Too Anxious to Sleep!?
Anxiety Attacks can keep you up at night.
This video shares 5 ways you can control anxiety attacks before bedtime:
If you watched my video about how to control anxiety attacks in the morning, then you already know Cortisol, the main hormone responsible for making us feel anxious, help us to wake up in the morning. Which means it’s probably also what’s keeping you awake at night if you experience anxiety attacks before bed.
Here are 5 Ways You Can Control Anxiety Attacks Before Bed:
Create a relaxing, nighttime routine and stick to it
Just like in the mornings, creating and sticking to this is key. An ideal nighttime routine would include making sure you eat dinner, getting things ready for the next day, getting ready for bed, and dong something soothing or relaxing to get you primed for your brainy, beauty sleep.
Review your day
Taking a moment to pause and review everything you did today can help your brain relax.
We often feel anxious when we feel like we didn’t do “enough.”
Celebrate the things you did do today by acknowledging your successes- even if it was as simple as brushing your teeth that morning.

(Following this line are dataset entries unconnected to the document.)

/-! ### Reset and invariants -/

/-- R340, R341: `RESET`, accepted in every state, puts every field of every bank and the result port to
0, and is the only way out of `HALTED`; the state after power-on is the same. It makes no external
call; that the trace so far is kept across it, and not cleared, is the model's choice of log 8. -/
def Obligations.ResetEventRestoresEveryField : Prop :=
  (∀ (s : State) (rest : List Event), s.inbox = .reset :: rest →
    ∃ t, step s = .next t ∧ (∀ c : Cell, (memRead t c).number = .rat 0) ∧ portShows t .ok 0 0 0 0 0 ∧
      sameCalls s t ∧ t.params = s.params ∧ t.env = s.env ∧ t.inbox = rest) ∧
  (∀ s t : State, s.halted = true → step s = .next t → t.halted = false →
    ∃ rest, s.inbox = .reset :: rest) ∧
  (∀ c : Cell, (memRead State.reset c).number = .rat 0) ∧ portShows State.reset .ok 0 0 0 0 0

/-- The reset state has every property that the invariant statements below keep. -/
def Obligations.ResetStateMeetsInvariants : Prop :=
  State.reset.params.valid = true ∧ State.reset.banksWf = true ∧ State.reset.deadTimeDerived ∧
  State.reset.periodsFit ∧ State.reset.comparesFit ∧ State.reset.anglesInTurn ∧
  State.reset.codesLegal ∧ State.reset.oenWithinPins

/-- Every step keeps every bank in its canonical form, so that equal register files are equal
data. -/
def Obligations.BanksStayCanonical : Prop :=
  ∀ s t : State, step s = .next t → s.banksWf = true → t.banksWf = true

/-- R28: in every initialised instance the dead-time code and the compensation fraction are derived
from the same nanosecond value and the same timer clock, and are both 0 without dead-time; every
step keeps this, and the reset state has it. -/
def Obligations.DeadTimeStateStaysDerived : Prop :=
  State.reset.deadTimeDerived ∧
  ∀ s t : State, step s = .next t → s.deadTimeDerived → t.deadTimeDerived

/-- R151, R173 (b): the period of an initialised instance stays in 1..2^W − 1, and no compare value
ever exceeds the period of its instance. -/
def Obligations.PeriodsAndComparesStayInRange : Prop :=
  ∀ s t : State, step s = .next t → s.params.valid = true → s.periodsFit → s.comparesFit →
    t.periodsFit ∧ t.comparesFit

/-- R272 (a): every phase angle stays in `[0, TWO_PI)`. -/
def Obligations.PhaseAnglesStayInOneTurn : Prop :=
  ∀ s t : State, step s = .next t → s.anglesInTurn → t.anglesInTurn

/-- R26, R108: no leg ever holds the tag `PHASE_SHIFT`, no callback slot a reserved id, and `OEN` has
no bit at or above `NPWM`. -/
def Obligations.CodesAndEnablesStayLegal : Prop :=
  ∀ s t : State, step s = .next t →
    (s.codesLegal → t.codesLegal) ∧ (s.oenWithinPins → t.oenWithinPins)

/-- R27, R173 (c): but for the callback slot, `TIM[u]` changes only in the step that initialises the
instance, or by `RESET`; an initialised instance stays initialised. -/
def Obligations.TimerTimingIsWrittenOnce : Prop :=
  ∀ (s t : State) (u : Nat), step s = .next t → (∀ rest, s.inbox ≠ .reset :: rest) →
    ((s.timAt u).init = true → (t.timAt u).init = true) ∧
    ((s.timAt u).init = true ∨ (t.timAt u).init = false →
      { t.timAt u with cb := (s.timAt u).cb, cbPrio := (s.timAt u).cbPrio } = s.timAt u)

/-- The implementation's parameters and the environment's answers are fixed for a run (R6, R21; log 2,
3). -/
def Obligations.ParametersAndEnvironmentNeverChange : Prop :=
  ∀ s t : State, step s = .next t → t.params = s.params ∧ t.env = s.env

/-- R36, R272 (b), (c): in every step whatever, a controller's activation state or direction changes
only if its frequency is 0 afterwards. -/
def Obligations.ControllerCommitsOnlyAtStandstill : Prop :=
  ∀ (s t : State) (k : Nat), step s = .next t →
    ((t.vfAt k).curState ≠ (s.vfAt k).curState ∨ (t.vfAt k).curDir ≠ (s.vfAt k).curDir) →
    (t.vfAt k).curFreq = .rat 0

/-! ### How commands end -/

/-- R305: in the halted state every command word, legal or not, ends with `FATAL_HWINIT` and no
effect, and every `PER_ELAPSED` event is ignored; the register outputs keep their values and no
external call is made. -/
def Obligations.HaltedStateRefusesEverything : Prop :=
  (∀ (s : State) (cw : Word) (lanes : Lanes) (rest : List Event), s.halted = true →
    s.inbox = .command cw lanes :: rest →
    ∃ t, step s = .next t ∧ portShows t .fatalHwinit 0 0 0 0 0 ∧ sameBanks s t ∧ sameCalls s t ∧
      t.params = s.params ∧ t.env = s.env ∧ t.inbox = rest ∧ t.lanes = lanes) ∧
  (∀ (s : State) (u : Fin 2) (rest : List Event), s.halted = true →
    s.inbox = .perElapsed u :: rest → step s = .next { s with inbox := rest })

/-- R305, R309, R322: a command that CORE accepts while running halts it exactly when it ends with
`FATAL_HWINIT`, and exactly when its last external call was answered `fail`. -/
def Obligations.HaltExactlyOnFailedTimerCall : Prop :=
  ∀ (i : Instr) (s t : State), s.halted = false → exec i s = .next t →
    (t.halted = true ↔ t.status = .fatalHwinit) ∧
    (t.halted = true ↔
      ∃ c older, t.ext = older ++ [⟨c, .fail⟩] ∧ s.ext.length ≤ older.length)

/-- R314, its two sentences on simple commands: an error of a simple command, or of `CFGPAIR`, has no
effect but the status; `FATAL_HWINIT` latches `HALTED` and leaves its external calls in the trace,
and has no other effect. -/
def Obligations.SimpleCommandErrorsArePrecise : Prop :=
  ∀ (i : Instr) (s t : State), i.precise = true → s.halted = false → exec i s = .next t →
    t.status ≠ .ok →
    (t.status ≠ .fatalHwinit → refusedWith s t t.status) ∧
    (t.status = .fatalHwinit →
      portShows t .fatalHwinit 0 0 0 0 0 ∧ t.halted = true ∧ t.oen = s.oen ∧
      (∃ calls, t.ext = s.ext ++ calls) ∧ sameInputs s t ∧ sameTim s t ∧ sameCh s t ∧
      sameCfg s t ∧ sameLeg s t ∧ sameInv s t ∧ samePsfb s t ∧ sameVf s t)

/-- R309: a status other than `OK` comes with `RESCODE` and all four lanes 0, the next command
overwrites it, and `FATAL_HWINIT` is latched in `HALTED`. -/
def Obligations.ErrorsClearResults : Prop :=
  ∀ (i : Instr) (s : State), ∃ t, exec i s = .next t ∧
    (t.status ≠ .ok →
      t.rescode = 0 ∧ t.res0 = .rat 0 ∧ t.res1 = .rat 0 ∧ t.res2 = .rat 0 ∧
      t.res3 = .rat 0) ∧
    (t.status = .fatalHwinit → t.halted = true)

/-- R304, R308: a lane that the command reads and that is not a finite real ends it with `ERR_VALUE`
before anything else the operation tests or does. That this comes first also for `WRF` at an address
that names nothing, or at a read-only or an integer field, is the model's reading of log 9. -/
def Obligations.NonFiniteLaneIsRefusedFirst : Prop :=
  ∀ (i : Instr) (s : State), s.halted = false → .notFinite ∈ i.lanesRead s.lanes →
    turnsAway i s .errValue

/-- R303: `ERR_INDEX` where the record does not exist; `ERR_NOT_INIT` where it exists but its
configuring operation has not succeeded; in both cases no state is changed. -/
def Obligations.UseBeforeConfigurationIsRefused : Prop :=
  ∀ (i : Instr) (s : State), s.halted = false → .notFinite ∉ i.lanesRead s.lanes →
    (¬ i.indexesExist s → turnsAway i s .errIndex) ∧
    (i.indexesExist s → i.unconfigured s → turnsAway i s .errNotInit)

/-- R210 (e), R227 (c): a command that is not an enabling or initialising one, nor `VFSTEP`, leaves
`GLB.OEN` and every activation state of legs, inverters and full bridges as they were. -/
def Obligations.OnlyEnablingCommandsTouchOutputs : Prop :=
  ∀ (i : Instr) (s t : State), exec i s = .next t →
    (match i with
      | .enleg _ _ | .invinit _ | .invact _ _ | .psfbinit _ | .psfbact _ _ | .vfstep _ => False
      | _ => True) →
    t.oen = s.oen ∧ (∀ l, (t.legAt l).state = (s.legAt l).state) ∧
    (∀ u, (t.invAt u).state = (s.invAt u).state) ∧
    (∀ j, (t.psfbAt j).state = (s.psfbAt j).state)

/-! ### Dead-time encoder -/

/-- R134: the four tiers and the range that has no code. -/
def Obligations.DeadTimeTierRanges : Prop :=
  ∀ ns clk : NUM, 0 ≤ ns.real → 0 < clk.real →
    (⌊ns.real * clk.real / 1000000000⌋₊ ≤ 127 →
      ∃ c, dtEncode ns clk = some c ∧ c.toNat = ⌊ns.real * clk.real / 1000000000⌋₊ ∧
        dtDecode c = ⌊ns.real * clk.real / 1000000000⌋₊ ∧ dtStep c = 1) ∧
    (128 ≤ ⌊ns.real * clk.real / 1000000000⌋₊ → ⌊ns.real * clk.real / 1000000000⌋₊ ≤ 255 →
      ∃ c v, dtEncode ns clk = some c ∧ v ≤ 63 ∧ c.toNat = 0x80 + v ∧ dtDecode c = (v + 64) * 2 ∧
        128 ≤ dtDecode c ∧ dtDecode c ≤ 254 ∧ dtStep c = 2) ∧
    (256 ≤ ⌊ns.real * clk.real / 1000000000⌋₊ → ⌊ns.real * clk.real / 1000000000⌋₊ ≤ 511 →
      ∃ c v, dtEncode ns clk = some c ∧ v ≤ 31 ∧ c.toNat = 0xC0 + v ∧ dtDecode c = (v + 32) * 8 ∧
        256 ≤ dtDecode c ∧ dtDecode c ≤ 504 ∧ dtStep c = 8) ∧
    (512 ≤ ⌊ns.real * clk.real / 1000000000⌋₊ → ⌊ns.real * clk.real / 1000000000⌋₊ ≤ 1023 →
      ∃ c v, dtEncode ns clk = some c ∧ v ≤ 31 ∧ c.toNat = 0xE0 + v ∧ dtDecode c = (v + 32) * 16 ∧
        512 ≤ dtDecode c ∧ dtDecode c ≤ 1008 ∧ dtStep c = 16) ∧
    (1024 ≤ ⌊ns.real * clk.real / 1000000000⌋₊ → dtEncode ns clk = none)

/-- R135: (a) the encoder rounds down and never by a whole step; (b) the codes at each tier boundary;
(c) decoding after encoding is non-decreasing; (d) every code is produced, and is the code of the
dead-time it stands for. -/
def Obligations.DeadTimeQuantisation : Prop :=
  (∀ ns clk : NUM, 0 ≤ ns.real → 0 < clk.real → ⌊ns.real * clk.real / 1000000000⌋₊ ≤ 1023 →
    ∃ c, dtEncode ns clk = some c ∧ (dtDecode c : ℝ) ≤ ns.real * clk.real / 1000000000 ∧
      ns.real * clk.real / 1000000000 < dtDecode c + dtStep c) ∧
  (∀ ns clk : NUM, 0 ≤ ns.real → 0 < clk.real →
    (⌊ns.real * clk.real / 1000000000⌋₊ = 127 → dtEncode ns clk = some 0x7F) ∧
    (⌊ns.real * clk.real / 1000000000⌋₊ = 128 → dtEncode ns clk = some 0x80) ∧
    (⌊ns.real * clk.real / 1000000000⌋₊ = 255 → dtEncode ns clk = some 0xBF) ∧
    (⌊ns.real * clk.real / 1000000000⌋₊ = 256 → dtEncode ns clk = some 0xC0) ∧
    (⌊ns.real * clk.real / 1000000000⌋₊ = 511 → dtEncode ns clk = some 0xDF) ∧
    (⌊ns.real * clk.real / 1000000000⌋₊ = 512 → dtEncode ns clk = some 0xE0) ∧
    (⌊ns.real * clk.real / 1000000000⌋₊ = 1023 → dtEncode ns clk = some 0xFF) ∧
    (⌊ns.real * clk.real / 1000000000⌋₊ = 1024 → dtEncode ns clk = none)) ∧
  (∀ (ns clk ns' clk' : NUM) (c c' : Byte), 0 ≤ ns.real → 0 < clk.real → 0 ≤ ns'.real →
    0 < clk'.real → ns.real * clk.real / 1000000000 ≤ ns'.real * clk'.real / 1000000000 →
    dtEncode ns clk = some c → dtEncode ns' clk' = some c' → dtDecode c ≤ dtDecode c') ∧
  (∀ c : Byte, (∃ r, r ≤ 1023 ∧ tickCode r = some c) ∧
    ∀ clk : NUM, 0 < clk.real →
      dtEncode ((NUM.rat (dtDecode c * 1000000000)).div clk) clk = some c)

/-- R137: the integer reading and the real reading of the encoder's formulas agree. -/
def Obligations.RealAndIntegerReadingsAgree : Prop :=
  (∀ (raw : NUM) (m k : Nat), 0 ≤ raw.real → 0 < m →
    (raw.real < 128 * k ↔ floorNat raw < 128 * k) ∧
    floorNat raw / m = floorNat (raw.div (.rat m))) ∧
  (∀ ns clk : NUM, 0 ≤ ns.real → 0 < clk.real →
    dtEncode ns clk = realTickCode (ns.real * clk.real / 1000000000))

/-- R138: `DTENC` gives the code and the compensation fraction, writes nothing else, and refuses, in
order, the halted state, a negative dead-time or non-positive clock, and 1024 ticks or more. -/
def Obligations.DtencEncodesDeadTime : Prop :=
  ∀ (s : State) (ns clk fsw : NUM), s.lanes.arg0.value = some ns →
    s.lanes.arg1.value = some clk → s.lanes.arg2.value = some fsw →
    (s.halted = true → turnsAway .dtenc s .fatalHwinit) ∧
    (s.halted = false →
      (0 ≤ ns.real → 0 < clk.real → ⌊ns.real * clk.real / 1000000000⌋₊ < 1024 →
        ∃ t code frac, exec .dtenc s = .next t ∧ dtEncode ns clk = some code ∧
          frac.real = ns.real * fsw.real / 1000000000 ∧
          portHolds t .ok code frac (.rat 0) (.rat 0) (.rat 0) ∧ sameInputs s t ∧ sameCalls s t ∧
          sameBanks s t) ∧
      (0 ≤ ns.real → 0 < clk.real → 1024 ≤ ⌊ns.real * clk.real / 1000000000⌋₊ →
        turnsAway .dtenc s .errDtRange) ∧
      (ns.real < 0 ∨ clk.real ≤ 0 → turnsAway .dtenc s .errValue))

/-! ### Register access -/

/-- R290: an address names a field exactly where the table of banks, indices and field numbers has
it; two addresses never name one field; any other address ends both commands with `ERR_ADDR` and no
effect. -/
def Obligations.AddressesFollowTheTable : Prop :=
  (∀ (p : Params) (addr : FieldAddr), (∃ c, resolve p addr = some c) ↔ legalAddr p addr) ∧
  (∀ (p : Params) (a b : FieldAddr) (c : Cell), resolve p a = some c → resolve p b = some c →
    a = b) ∧
  (∀ (s : State) (addr : FieldAddr), s.halted = false → ¬ legalAddr s.params addr →
    turnsAway (.rdf addr) s .errAddr ∧
    (∀ v, s.lanes.arg0.value = some v → turnsAway (.wrf addr) s .errAddr))

/-- R291, R292: a legal `WRF` replaces the one field it names, and nothing else; every other is
refused, in the order of the rule. A lane that is not a finite real is the matter of
NonFiniteLaneIsRefusedFirst. -/
def Obligations.WrfWritesOneField : Prop :=
  (∀ (s : State) (addr : FieldAddr) (v : NUM) (c : Cell), s.halted = false →
    s.lanes.arg0.value = some v → resolve s.params addr = some c → c.writable = true →
    c.accepts v →
    ∃ t, exec (.wrf addr) s = .next t ∧ (memRead t c).number = v ∧
      (∀ c', c' ≠ c → memRead t c' = memRead s c') ∧ portShows t .ok 0 0 0 0 0 ∧
      sameInputs s t ∧ sameCalls s t) ∧
  (∀ (s : State) (addr : FieldAddr) (v : NUM) (e : Status),
    s.lanes.arg0.value = some v → s.writeRefusal addr v e → turnsAway (.wrf addr) s e)

/-- R10, R291 to R294: a number that is no rational, as those that involve `TWO_PI`, is legal for
exactly the read-write NUM fields; `WRF` stores it exactly, so that `RDF` returns the number written,
not one near it. -/
def Obligations.TwoPiNumberIsReadBackExactly : Prop :=
  ∀ (s : State) (addr : FieldAddr) (v : NUM) (c : Cell), s.halted = false →
    s.lanes.arg0.value = some v → (∀ q, v ≠ .rat q) → resolve s.params addr = some c →
    (c.accepts v →
      ∃ t u, exec (.wrf addr) s = .next t ∧ exec (.rdf addr) t = .next u ∧
        portHolds u .ok 0 v (.rat 0) (.rat 0) (.rat 0) ∧ memRead t c = .num v ∧
        (∀ c', c' ≠ c → memRead t c' = memRead s c') ∧ sameInputs s u ∧ sameCalls s u) ∧
    (c.writable = false → turnsAway (.wrf addr) s .errRo) ∧
    (c.writable = true → ¬ c.accepts v → turnsAway (.wrf addr) s .errValue) ∧
    (c.writable = true → (c.accepts v ↔ ∃ q, memRead s c = .num q))

/-- R293, R294: `RDF` returns every field, as a number and, if it is an integer, its low 8 bits; it
has no other effect. -/
def Obligations.RdfReturnsTheField : Prop :=
  (∀ (s : State) (addr : FieldAddr) (c : Cell), s.halted = false →
    resolve s.params addr = some c →
    ∃ t, exec (.rdf addr) s = .next t ∧
      portHolds t .ok (memRead s c).lowByte (memRead s c).number (.rat 0) (.rat 0) (.rat 0) ∧
      sameInputs s t ∧ sameCalls s t ∧ sameBanks s t) ∧
  (∀ (s : State) (addr : FieldAddr), s.halted = true → turnsAway (.rdf addr) s .fatalHwinit) ∧
  (∀ (s : State) (addr : FieldAddr), s.halted = false → resolve s.params addr = none →
    turnsAway (.rdf addr) s .errAddr)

Part of the reason we have trouble getting to sleep when we have anxiety attacks is because nighttime is a natural, quiet time to reflect. If we are worried about something, our mind will keep reminding us about it so we don’t forget. Sometimes this is helpful, like remembering to bring your project to school the next day, sometimes it’s not, like wondering why owls are nocturnal.
Taking some time to write out your to-do/to-remember list the night before lets your mind physically see these tasks are being remembered elsewhere so it can relax and have the night off.
You can do this with journaling, too. Own caution about journaling- if you’re using your phone or computer to journal, make sure that document, video or voice recording isn’t connected to your family’s cloud if you don’t want them seeing your private thoughts.
Turn Off Notifications
Make sure your notifications on your devices and phone are turned off before bed, so you get a restful sleep. I get push back on this from some of the teens I work with because they worry their friends will be mad at them if they don’t respond until the next morning. If you haven’t done this before, and you’re going to start now, just make sure your friends know.
Tell them, “Hey- I know in the past I’ve always responded to your middle of the night texts. I’m working on a new nighttime routine where I turn off my notifications at 10pm, so if I don’t respond right away that’s probably why. I’m not ignoring you and I’ll definitely get back to you as soon as I can the next morning.”
Telling them clearly about this change BEFORE you do it can help you avoid a LOT of friend drama. Plus if there’s actually a crisis, they can always text the Crisis Text Line at 741-741
Get up and do something
You may be like “wait- what? I thought this was supposed to help me go to sleep, not stay up later!” However, if you still can’t sleep after about an hour laying in bed, you may need to physically move that energy and reset. You can do some stretches or jumping jacks. Maybe taking a few moments to fold and put away the clothes on your floor. Just choose one thing to do, then try to go to bed again. Sometimes taking action can relieve just enough anxiety to get you back in the zone for a good night’s sleep.